# Newbie 4 wheelers



## JamesAggie (Jun 28, 2012)

Hi all,

I'm toying with the idea of getting my boys, 11 and 13, some newbie 4 wheelers. We live in a subdivision in Spring but go plenty of places where they could ride. The kicker is I don't want to spend alot of money on these. Use would be mostly street/pasture, but occasional mud and snow. I would like to get 4-5 years out of them. I haven't done alot of research yet, just toss the idea around. Any suggestions?

Sent from my SAMSUNG-SM-N900A using Tapatalk


----------



## bearwhiz (Jan 30, 2011)

Two wheel drive is cheaper than 4 wheel drive and you can go a lot of places with a two wheel drive. At those ages they don't need big machines as they probably don't have the weight, strength or maturity for the power. There are a lot of good used 250 to 300s out there. Stay away from the Chinese junk as they will break down and then you can't find parts. Many 4 wheeler mechanics won't work on them.


----------



## mhooper (Dec 10, 2012)

Like said above, stay away from the chinese junk. I have a Honda 250 Recon (2wd) and have no problems with it. Only replaced brakes and tires over the years. I got it used when it was 4 years old and now its 8.


----------



## Hotrod (Oct 11, 2006)

I started my kids on 4 wheelers both at 4 years old. One thing I looked for was automatic, reverse, and a plus is an internal transmission brake when going down hill. Stay away from the Chinese junk lol. Its been a while since then and makers and models change. So the research begins. But at 11 and 13, they can ride 300cc and better. Id look at 300-550cc models. They can ride these well into their late teens and as adults. 

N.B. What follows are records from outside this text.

/-- A closed value of a beam product. -/
def State.closeBeam (h : Handle) (b : Beam) (chan pair start stop tally : Nat) (flags : BitVec 8) (weights : Nat × Nat)
    (payload : List Byte) (s : State) : State :=
  let d := s.descFor b.stream (stop - 1)
  let time (k : Nat) : Nat := (d.map fun d => d.slotStart k).getD 0
  let c : Closed := {
    handle := h, rtype := 2, chan := chan, pair := pair, start := start, stop := stop, tally := tally, flags := flags
    holdover := s.heldSince (time start), t0 := time start, t1 := time stop, image := (d.map (·.image)).getD []
    weightCrc := weights.1, payload := payload }
  let stamp := s.stamp
  (s.updXa fun q => { q with closeQ := q.closeQ ++ [c] }).updBeam h fun b => { b with cnt := { b.cnt with lastClose := stamp } }

/-- R226, R233: the voltage records of a block over one piece: one for each 64 channel samples of the span's grid. -/
def State.voltRecords (h : Handle) (b : Beam) (span a e chan block : Nat) (v : List (Int × Int)) (s : State) : State :=
  let ws := 64 / b.l
  let weights := (s.weightCrc b, b.weightGen)
  let count := min 32 (b.beams - 32 * block)
  let poison := b.bad.any fun i => 32 * block ≤ i && i < 32 * block + count
  (List.range (b.tb / 64)).foldl (fun s w =>
    let lo := max a (b.spanStart span + w * ws)
    let hi := min e (b.spanStart span + (w + 1) * ws)
    if hi ≤ lo then s
    else
      let first := b.spanStart span + w * ws
      let sample (t i : Nat) : Int × Int :=
        let at_ := (first - a) * b.l + t - (a - first) * b.l
        if count ≤ i || b.bad.contains (32 * block + i) || t < (lo - first) * b.l || (hi - first) * b.l ≤ t then (0, 0)
        else v.getD (at_ * 32 + i) (0, 0)
      let parts := (List.range 64).flatMap fun t => (List.range 32).flatMap fun i =>
        let x := sample t i
        [b.voltPart x.1, b.voltPart x.2]
      let slots := (List.range (hi - lo)).map fun k => lo - a + k
      let tally := (slots.map fun k => b.slotTally.getD k 0).sum * 16 * b.l
      let settled := slots.any fun k => b.slotSettled.getD k false
      s.closeBeam h b chan (32 * block + 4096 * count) lo hi tally (b.recFlags (hi - lo < ws) poison settled) weights
        (b.descriptor weights (parts.countP (·.2)) ++ parts.flatMap (·.1))) s

/-- R227: the power of one beam over a piece. -/
def Beam.powerSum (b : Beam) (l : List (Int × Int)) : Int × Int :=
  if b.fp then
    let wide (v : Int) : Nat := let x := b32.exact v.toNat; b64.round x.1 x.2 false
    b64.exact (l.foldl (fun acc v => b64.add acc (b64.add (b64.mul (wide v.1) (wide v.1)) (b64.mul (wide v.2) (wide v.2)))) 0)
  else ((l.map fun v => v.1 * v.1 + v.2 * v.2).sum, 0)

/-- The round ends: every block it holds goes to the output stage. -/
def State.roundEnd (h : Handle) (span a e chan : Nat) (s : State) : State :=
  match s.beam? h with
  | none => s
  | some b =>
    let leaves := match s.descFor b.stream e with | some d => !s.owns d chan | none => true
    b.sums.foldl (fun s (q : Nat × List (Int × Int)) =>
      if b.kind = 3 then
        let sum : SpanSum := {
          span := span, first := a, stop := e, chan := chan, block := q.1
          values := (List.range 32).map fun i => b.powerSum ((List.range (q.2.length / 32)).map fun t => q.2.getD (t * 32 + i) (0, 0))
          bad := b.bad.filter fun i => i / 32 == q.1
          tally := b.slotTally.sum * 16 * b.l, settled := b.slotSettled.any id, weights := (s.weightCrc b, b.weightGen)
          flush := b.stopSlot == some e || leaves }
        s.updBeam h fun b => { b with spanSums := b.spanSums ++ [sum] }
      else s.voltRecords h b span a e chan q.1 q.2) s

/-- A sweep ends (R220). -/
def State.sweepEnd (sw : Sweep) (s : State) : State :=
  match s.beam? sw.handle with
  | none => s
  | some b =>
    match b.ready with
    | [] => s
    | (span, piece, gate) :: rest =>
      match (s.spanPieces b span)[piece]? with
      | none => s
      | some (a, e) =>
        let h := sw.handle
        let ranks := s.ranksIn .beam
        let nb := ranks.length
        let chans := s.beamChans b a
        let rounds := ceilDiv b.nbb nb
        let ci := chans.idxOf sw.chan
        if s.teller.safe || nb == 0 || span != sw.span || !chans.contains sw.chan || rounds ≤ sw.round || b.depth ≤ sw.g
            || (ci * rounds + sw.round) * b.depth + sw.g != b.swept then s
        else
          let slots := (List.range (e - a)).map (a + ·)
          let s := if sw.g = 0 then s.updBeam h fun b => { b with
              sums := [], slotTally := List.replicate slots.length 0, slotSettled := List.replicate slots.length false, bad := [] } else s
          let (ops, s) := if gate then (slots.map fun _ => List.replicate 16 none, s) else s.sweepSlots b h sw.chan sw.g slots
          let times := ops.flatMap fun o => (List.range b.l).map fun t => slotInputs b.wide o t
          let ring := s.ring? b.ringId
          let groups := (List.range 16).filter fun i => 16 * sw.g + i < b.ngroups
          let settling (k : Nat) (o : List Operand) : Bool := !gate && groups.any fun i =>
            !Operand.valid (o.getD i none) && (ring.map fun r => r.settling k (b.firstGroup + 16 * sw.g + i) (sw.chan / 8)).getD false
          let invalid := if gate then 0 else (ops.map fun o => groups.countP fun i => !Operand.valid (o.getD i none)).sum
          let s := s.updBeam h fun b => { b with
            slotTally := List.zipWith (· + ·) b.slotTally (ops.map fun o => o.countP Operand.valid)
            slotSettled := List.zipWith (· || ·) b.slotSettled (List.zipWith settling slots ops)
            cnt := { b.cnt with invalid := satAdd 32 b.cnt.invalid invalid } }
          let s := (List.range nb).foldl (fun s i =>
            let block := sw.round * nb + i
            if block < b.nbb then s.sweepBlock h ci block (ranks.getD i 0) sw.g gate times else s) s
          let s := if sw.g + 1 = b.depth then s.roundEnd h span a e sw.chan else s
          if b.swept + 1 = chans.length * rounds * b.depth then
            (s.updBeam h fun b => { b with swept := 0, sums := [], ready := rest }).countSpan h span
          else s.updBeam h fun b => { b with swept := b.swept + 1 }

Id look for independent suspension is comfortable. Id look at Yamaha Grizzly, or Polaris. I know they have the auto braking transmissions. Just my opinions


----------



## Capt. Bobby Hill (Mar 30, 2010)

*honda recon 250*

Honda Recon 250's are one of the best starter bikes out there IMO. Especially the ES (electronic shift) versions. I think these ES bikes are much easier to control for new riders over standard foot shift. Like said before you don't need 4x4 to go in the mud, throw some tires on the back with some tread on them and they will still go through a lot. You can fine decent Honda Recons on Craigslist for <$2k, Another good option would be the Yamaha Bruin 250 but i don't think they offer these in auto or ES, just foot shift. Have personally ridden both and they are both good machines.


----------